My goal is to identify outliers since we have about 50,000 new data points every day and it's impossible to identify outliers manually.
I can't switch to a different model, so I can't consider suggestions pointing to different solutions. Now, my question is simple: how can I identify outliers? This is for sure a huge topic, even though I recently came across Cook's distance and influence.gam
that seem to point me to the right direction.
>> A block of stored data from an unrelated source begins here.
-- ==== Sys2Proof/Tests/Slice0.lean ====
section
/-! SUPPORT. Tests of one step each. Expected results are the spec's: the worked encodings of spec/30_encoding.md
R107, the vectors of spec/95_test_vectors.md, and the tables of the rules. Then a witness for the hypotheses of
each statement that has any. -/

namespace Sys2Proof.Tests

open Sys2Proof.Machine

/-! ## WellFormed refuses ill-formed terms -/

theorem test_wf_load_short : ¬ WellFormed (.load 4 [1, 2, 3]) := by decide
theorem test_wf_load_exact : WellFormed (.load 4 [1, 2, 3, 4]) := by decide
theorem test_wf_str_long : ¬ WellFormed (.str 1 0 0 [0x41, 0x42]) := by decide
theorem test_wf_str_empty : WellFormed (.str 0 0 0 []) := by decide
theorem test_wf_reserved_named : ¬ WellFormed (.reserved 0x0D) := by decide
theorem test_wf_reserved_first : ¬ WellFormed (.reserved 0x01) := by decide
theorem test_wf_reserved_bounds : WellFormed (.reserved 0x00) ∧ WellFormed (.reserved 0x0E) := by decide

/-! ## Decoding: words written out from R91, R95, R96 (R107 and the L1, L2 vectors give their values) -/

theorem test_decode_init :
    decode (.host ⟨0x00000022CF010001, []⟩) = .ok (.init false true 0xCF 0x22) := by decide
theorem test_decode_init_bus :
    decode (.host ⟨0x000000F17F000101, []⟩) = .ok (.init true false 0x7F 0xF1) := by decide
theorem test_decode_clear_unused_fields :
    decode (.host ⟨0xFFFFFFFFFFFFFF02, []⟩) = .ok .clear := by decide
theorem test_decode_clrrect :
    decode (.host ⟨0x0000000907FF7803, []⟩) = .ok (.clrrect 120 255 7 9) := by decide
theorem test_decode_load :
    decode (.host ⟨0x0000000400000004, [1, 2, 3, 4]⟩) = .ok (.load 4 [1, 2, 3, 4]) := by decide
theorem test_decode_setpx :
    decode (.host ⟨0x0000000021408005, []⟩) = .ok (.setpx true 64 33) := by decide
theorem test_decode_char : decode (.host ⟨0x0000000015074106, []⟩) = .ok (.char 0x41 7 21) := by decide
theorem test_decode_str :
    decode (.host ⟨0x000000002A000307, [0x41, 0x42, 0x43]⟩) =
      .ok (.str 3 0 42 [0x41, 0x42, 0x43]) := by decide
theorem test_decode_uint :
    decode (.host ⟨0x0000007B03140008, []⟩) = .ok (.uint 0 20 3 123) := by decide
theorem test_decode_fix13 :
    decode (.host ⟨0x3A03126F00000209, []⟩) = .ok (.fix13 2 0 0x3A03126F) := by decide
theorem test_decode_fix21 :
    decode (.host ⟨0x4145999A0000040A, []⟩) = .ok (.fix21 4 0 0x4145999A) := by decide
theorem test_decode_fix31 :
    decode (.host ⟨0x40A000000000010B, []⟩) = .ok (.fix31 1 0 0x40A00000) := by decide
theorem test_decode_fix30 :
    decode (.host ⟨0x40200000000A050C, []⟩) = .ok (.fix30 5 10 0x40200000) := by decide
theorem test_decode_flush : decode (.host ⟨0x000000000000000D, []⟩) = .ok .flush := by decide
theorem test_decode_reserved :
    decode (.host ⟨0x0000000000000000, []⟩) = .ok (.reserved 0x00) ∧
      decode (.host ⟨0x00000000000000FF, []⟩) = .ok (.reserved 0xFF) := by decide
/-- L2-ENC-5 to L2-ENC-8. -/
theorem test_decode_payload_length :
    decode (.host ⟨0x000000000000000E, [0]⟩) = .error .payloadLengthMismatch ∧
      decode (.host ⟨0x0000000000004106, [0]⟩) = .error .payloadLengthMismatch ∧
      decode (.host ⟨0x0000040000000004, List.replicate 1000 0⟩) = .error .payloadLengthMismatch ∧
      decode (.host ⟨0x0000000000000307, [0x41, 0x42]⟩) = .error .payloadLengthMismatch := by
  decide +kernel

theorem test_decode_out_display_off : decode (.panel 0xAE) = .ok .outDisplayOff := by decide
theorem test_decode_out_scan_direction : decode (.panel 0xC8) = .ok .outScanDirection := by decide
theorem test_decode_out_addr_group_00 : decode (.panel 0x00) = .ok .outAddrGroup00 := by decide
theorem test_decode_out_addr_group_10 : decode (.panel 0x10) = .ok .outAddrGroup10 := by decide
theorem test_decode_out_contrast : decode (.panel 0x81) = .ok .outContrast := by decide
theorem test_decode_out_segment_remap : decode (.panel 0xA1) = .ok .outSegmentRemap := by decide
theorem test_decode_out_normal_inverse :
    decode (.panel 0xA6) = .ok (.outNormalInverse false) ∧
      decode (.panel 0xA7) = .ok (.outNormalInverse true) := by decide
theorem test_decode_out_multiplex : decode (.panel 0xA8) = .ok .outMultiplex := by decide
theorem test_decode_out_entire_display_on : decode (.panel 0xA4) = .ok .outEntireDisplayOn := by decide
theorem test_decode_out_display_offset : decode (.panel 0xD3) = .ok .outDisplayOffset := by decide
theorem test_decode_out_clock_divider : decode (.panel 0xD5) = .ok .outClockDivider := by decide
theorem test_decode_out_precharge : decode (.panel 0xD9) = .ok .outPrecharge := by decide
theorem test_decode_out_com_pins : decode (.panel 0xDA) = .ok .outComPins := by decide
theorem test_decode_out_vcomh : decode (.panel 0xDB) = .ok .outVcomh := by decide
theorem test_decode_out_charge_pump : decode (.panel 0x8D) = .ok .outChargePump := by decide
theorem test_decode_out_display_on : decode (.panel 0xAF) = .ok .outDisplayOn := by decide
theorem test_decode_out_column_range : decode (.panel 0x21) = .ok .outColumnRange := by decide
theorem test_decode_out_page_address : decode (.panel 0x22) = .ok .outPageAddress := by decide
/-- The operand bytes 0x3F and 0x7F are no command bytes of the table (R103). -/
theorem test_decode_out_operands :
    decode (.panel 0x3F) = .error .notCommandByte ∧ decode (.panel 0x7F) = .error .notCommandByte := by
  decide

theorem test_table_words :
    decodeTableWord 64 0x04 = some (.load 0 []) ∧ decodeTableWord 8 0x0D = some .flush ∧
      decodeTableWord 8 0xA7 = some (.outNormalInverse true) ∧
      decodeTableWord 8 0x0E = some (.reserved 0x0E) := by decide

/-! ## Helpers: small states and what is read off an outcome -/

/-- An idle state whose framebuffer holds `v` everywhere. -/
def filled (v : Byte) : State :=
  { State.reset with fb := (List.range 1024).map fun i => (i, v) }

/-- A glyph table whose bytes tell code and column apart. -/
def glyphs (c _r j : Nat) : Byte := BitVec.ofNat 8 (c * 5 + j)

/-- A property of the next state; false of any other outcome. -/
def after (o : Outcome) (f : State → Bool) : Bool :=
  match o with
  | .next s => f s
  | .fault _ => false
  | .refused _ => false

/-- The refusal, if the outcome is one. -/
def refusal (o : Outcome) : Option Refusal :=
  match o with
  | .refused r => some r
  | .next _ => none
  | .fault _ => none

/-- The listed bytes of the buffer, where the addresses exist. -/
def bytesAt (fb : Framebuffer) (a n : Nat) : List Byte :=
  (List.range n).filterMap fun k => Framebuffer.read fb (a + k)

/-- The `n` addresses from `lo` on, with these bytes at `a` and `v` everywhere else. -/
def window (v : Byte) (lo n a : Nat) (bs : List Byte) : Framebuffer :=
  (List.range' lo n).map fun i => (i, if a ≤ i then (bs[i - a]?).getD v else v)

/-- The whole buffer with these bytes at `a` and `v` everywhere else. -/
def patched (v : Byte) (a : Nat) (bs : List Byte) : Framebuffer := window v 0 1024 a bs

/-- The cell of a code in the reference font with `glyphs`: 5 columns and a blank (R170). -/
def cell (c : Nat) : List Byte :=
  [glyphs c 0 0, glyphs c 0 1, glyphs c 0 2, glyphs c 0 3, glyphs c 0 4, 0x00]

/-- The reference configuration in EXACT mode (R10). -/
def ref : Params := Params.reference glyphs .exact

/-! ## The operations of the host port -/

/-- L1-3, L2-CLR-1. -/
theorem test_clear :
    after (exec .clear (filled 0xA5)) (fun s => s.fb == patched 0 0 [] && s.status == 0 &&
      s.pstate == .uninit && s.outlog == []) = true := by decide +kernel
/-- L2-RECT-3: columns 128..255 and pages 8 and 9 are skipped. -/
theorem test_clrrect_clip :
    after (exec (.clrrect 120 255 7 9) (filled 0xFF)) (fun s =>
      s.fb == patched 0xFF 1016 [0, 0, 0, 0, 0, 0, 0, 0] && s.status == 0) = true := by decide +kernel
/-- L2-RECT-4: x_first > x_last clears nothing. -/
theorem test_clrrect_empty :
    after (exec (.clrrect 20 10 0 7) (filled 0xFF)) (fun s => s.fb == patched 0xFF 0 []) = true := by
  decide +kernel
/-- L1-5. -/
theorem test_load :
    after (exec (.load 1024 ((List.range 1024).map (BitVec.ofNat 8))) (filled 0)) (fun s =>
      bytesAt s.fb 254 4 == [0xFE, 0xFF, 0x00, 0x01] && s.status == 0) = true := by decide +kernel
/-- L2-LOAD-3. -/
theorem test_load_mismatch :
    after (exec (.load 1025 (List.replicate 1025 0)) (filled 0x5A)) (fun s =>
      s == { filled 0x5A with status := 0x01 }) = true := by decide +kernel
/-- L1-1: 131 = 1*128 + 3, 10 mod 8 = 2. -/
theorem test_setpx_clear_bit :
    after (exec (.setpx false 3 10) (filled 0xFF)) (fun s => s.fb == patched 0xFF 131 [0xFB]) = true := by
  decide +kernel
/-- L2-PIX-9: x = 128 does not wrap. -/
theorem test_setpx_out :
    after (exec (.setpx true 128 0) (filled 0)) (fun s => s.fb == patched 0 0 [] && s.status == 0) = true := by
  decide +kernel
/-- L2-CHAR-2: offsets 1024..1027 are skipped. -/
theorem test_char_clip :
    charBody ref 0x41 7 21 (window 0 1012 12 0 []) =
      .ok (window 0 1012 12 1022 [glyphs 0x41 0 0, glyphs 0x41 0 1]) := by
  decide +kernel
/-- L2-CHAR-6 and L2-CHAR-7. -/
theorem test_char_range :
    charBody ref 0x1F 0 0 [] = .error .fontCodeOutOfRange ∧
      charBody ref 0x7F 0 0 [] = .error .fontCodeOutOfRange := by decide +kernel
/-- R176: a 12x16 glyph on the last page writes row 0 only, columns 0..11. -/
theorem test_char_tall :
    charBody { ref with font := .f12x16, spaceTrail := 0 } 0x41 7 0 (window 0 890 24 0 []) =
      .ok (window 0 890 24 896 ((List.range 12).map (glyphs 0x41 0))) := by decide +kernel
/-- L2-STR-1. -/
theorem test_str :
    textBody ref [0x41, 0x42] 3 20 (window 0xFF 500 20 0 []) =
      .ok (window 0xFF 500 20 504 (cell 0x41 ++ cell 0x42)) := by decide +kernel
/-- L2-STR-4: every character is checked before any is drawn. -/
theorem test_str_refused : textBody ref [0x41, 0x7F] 0 0 (window 0 0 16 0 []) = .error .fontCodeOutOfRange := by
  decide +kernel
/-- L1-6, "234" in cells 1, 2 and 3 of page 2. -/
theorem test_uint :
    drawDigits ref 2 1 1234 3 (window 0xFF 250 40 0 []) =
      window 0xFF 250 40 262 (cell 0x32 ++ cell 0x33 ++ cell 0x34) := by decide +kernel
/-- L2-UINT-5: "000000000042". -/
theorem test_uint_wide :
    drawDigits ref 0 0 42 12 (window 0xFF 0 80 0 []) =
      window 0xFF 0 80 0 ((List.replicate 10 (cell 0x30)).flatten ++ cell 0x34 ++ cell 0x32) := by
  decide +kernel
/-- L2-FIX-1: 9.9996 wraps to "0.000". -/
theorem test_fix13_carry :
    fixBody ref 0 0 0x411FFE5D 1 3 (window 0xFF 0 40 0 []) =
      .ok (window 0xFF 0 40 0 (cell 0x30 ++ cell 0x2E ++ cell 0x30 ++ cell 0x30 ++ cell 0x30)) := by
  decide +kernel
/-- L2-FIX-3: 1.0005 differs between the scale modes. -/
theorem test_fix13_modes :
    fixedValue ref 0x3F801062 3 = .ok 1000 ∧
      fixedValue { ref with scaleMode := .f32Product } 0x3F801062 3 = .ok 1001 := by decide +kernel
/-- L1-7: 12.35 gives "12.4". -/
theorem test_fix21 :
    fixBody ref 4 0 0x4145999A 2 1 (window 0xFF 500 40 0 []) =
      .ok (window 0xFF 500 40 512 (cell 0x31 ++ cell 0x32 ++ cell 0x2E ++ cell 0x34)) := by decide +kernel
/-- L2-FIX-9: 99.95. -/
theorem test_fix31_modes :
    fixedValue ref 0x42C7E666 1 = .ok 999 ∧
      fixedValue { ref with scaleMode := .f32Product } 0x42C7E666 1 = .ok 1000 := by decide +kernel
/-- The byte-level instance of L2-FIX: 2.5 gives "003" in cells 10..12 of page 5. -/
theorem test_fix30 :
    fixBody ref 5 10 0x40200000 3 0 (window 0xFF 690 40 0 []) =
      .ok (window 0xFF 690 40 700 (cell 0x30 ++ cell 0x30 ++ cell 0x33)) := by decide +kernel
/-- L2-FIX-16 in F32_PRODUCT mode, and L2-FIX-17, 19, 20, 21. -/
theorem test_fix_refusals :
    fixedValue { ref with scaleMode := .f32Product } 0x7F7FFFFF 3 = .error .scaleOverflow ∧
      fixedValue ref 0x7F800000 0 = .error .floatNotFinite ∧
      fixedValue ref 0xFF800000 1 = .error .floatNotFinite ∧
      fixedValue ref 0xBF800000 1 = .error .floatNegative ∧
      fixedValue ref 0x80000001 3 = .error .floatNegative := by decide +kernel
/-- L2-FIX-15: -0.0 is 0. -/
theorem test_fix_negative_zero : fixedValue ref 0x80000000 0 = .ok 0 := by decide +kernel
/-- R99. -/
theorem test_reserved :
    after (exec (.reserved 0xFF) (filled 0x12)) (fun s => s == { filled 0x12 with status := 0x02 }) = true := by
  decide +kernel
/-- L2-INIT-2: 82 transactions, BusInit first; L1-9 instance A. -/
theorem test_init :
    after (exec (.init true false 0x7F 0xF1) (filled 0x5A)) (fun s =>
      s.fb == patched 0 0 [] && s.busy && s.opkind == .init && s.outq.length == 82 &&
        s.outq.take 26 == Txn.busInit :: [0xAE, 0xC8, 0x00, 0x10, 0x00, 0x81, 0x7F, 0xA1, 0xA6, 0xA8, 0x3F,
          0xA4, 0xD3, 0x00, 0xD5, 0x50, 0xD9, 0xF1, 0xDA, 0x12, 0xDB, 0x20, 0x8D, 0x14, 0xAF].map Txn.cmd &&
        statusWord s == 0x100) = true := by decide +kernel
/-- L2-FLUSH-2, page 0, and the commands of page 7. -/
theorem test_flush :
    after (exec .flush { filled 0 with fb := patched 0 0 [0x01] }) (fun s =>
      s.outq.length == 56 && s.outq.take 7 == [Txn.cmd 0x21, Txn.cmd 0x00, Txn.cmd 0x7F, Txn.cmd 0x22,
        Txn.cmd 0x00, Txn.cmd 0x07, Txn.data (0x01 :: List.replicate 127 0)] &&
      (s.outq.drop 49).take 6 == [0x21, 0x00, 0x7F, 0x22, 0x07, 0x07].map Txn.cmd) = true := by decide +kernel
I read this useful post: Remove data points with too much leverage on gam fit as well as https://stats.stackexchange.com/questions/22161/how-to-read-cooks-distance-plots/22171#22171 Now, my real question is: given a fitted gam model, can I anyhow rely on cooks.distance(fit) and on influence.gam(fit) in order to spot outliers?
Let's say we have:
library(mgcv)
set.seed(11)
x1 = c(100, rnorm(100,5,1))
x2 = c(runif(100,0,100),300)
y = x1 * x2 * rnorm(101, 50,5)
d1 = data.frame(y,x1,x2)
mod1 = gam(y ~ s(x1) + s(x2), data = d1)
inf1 = influence.gam(mod1)
hist(inf1)
hist(cooks.distance(mod1))
Can I consider those data points with a value > 0.2 at least data points that require further investigation? And what about those values with a cooks distance >= 60 ?
Thank you.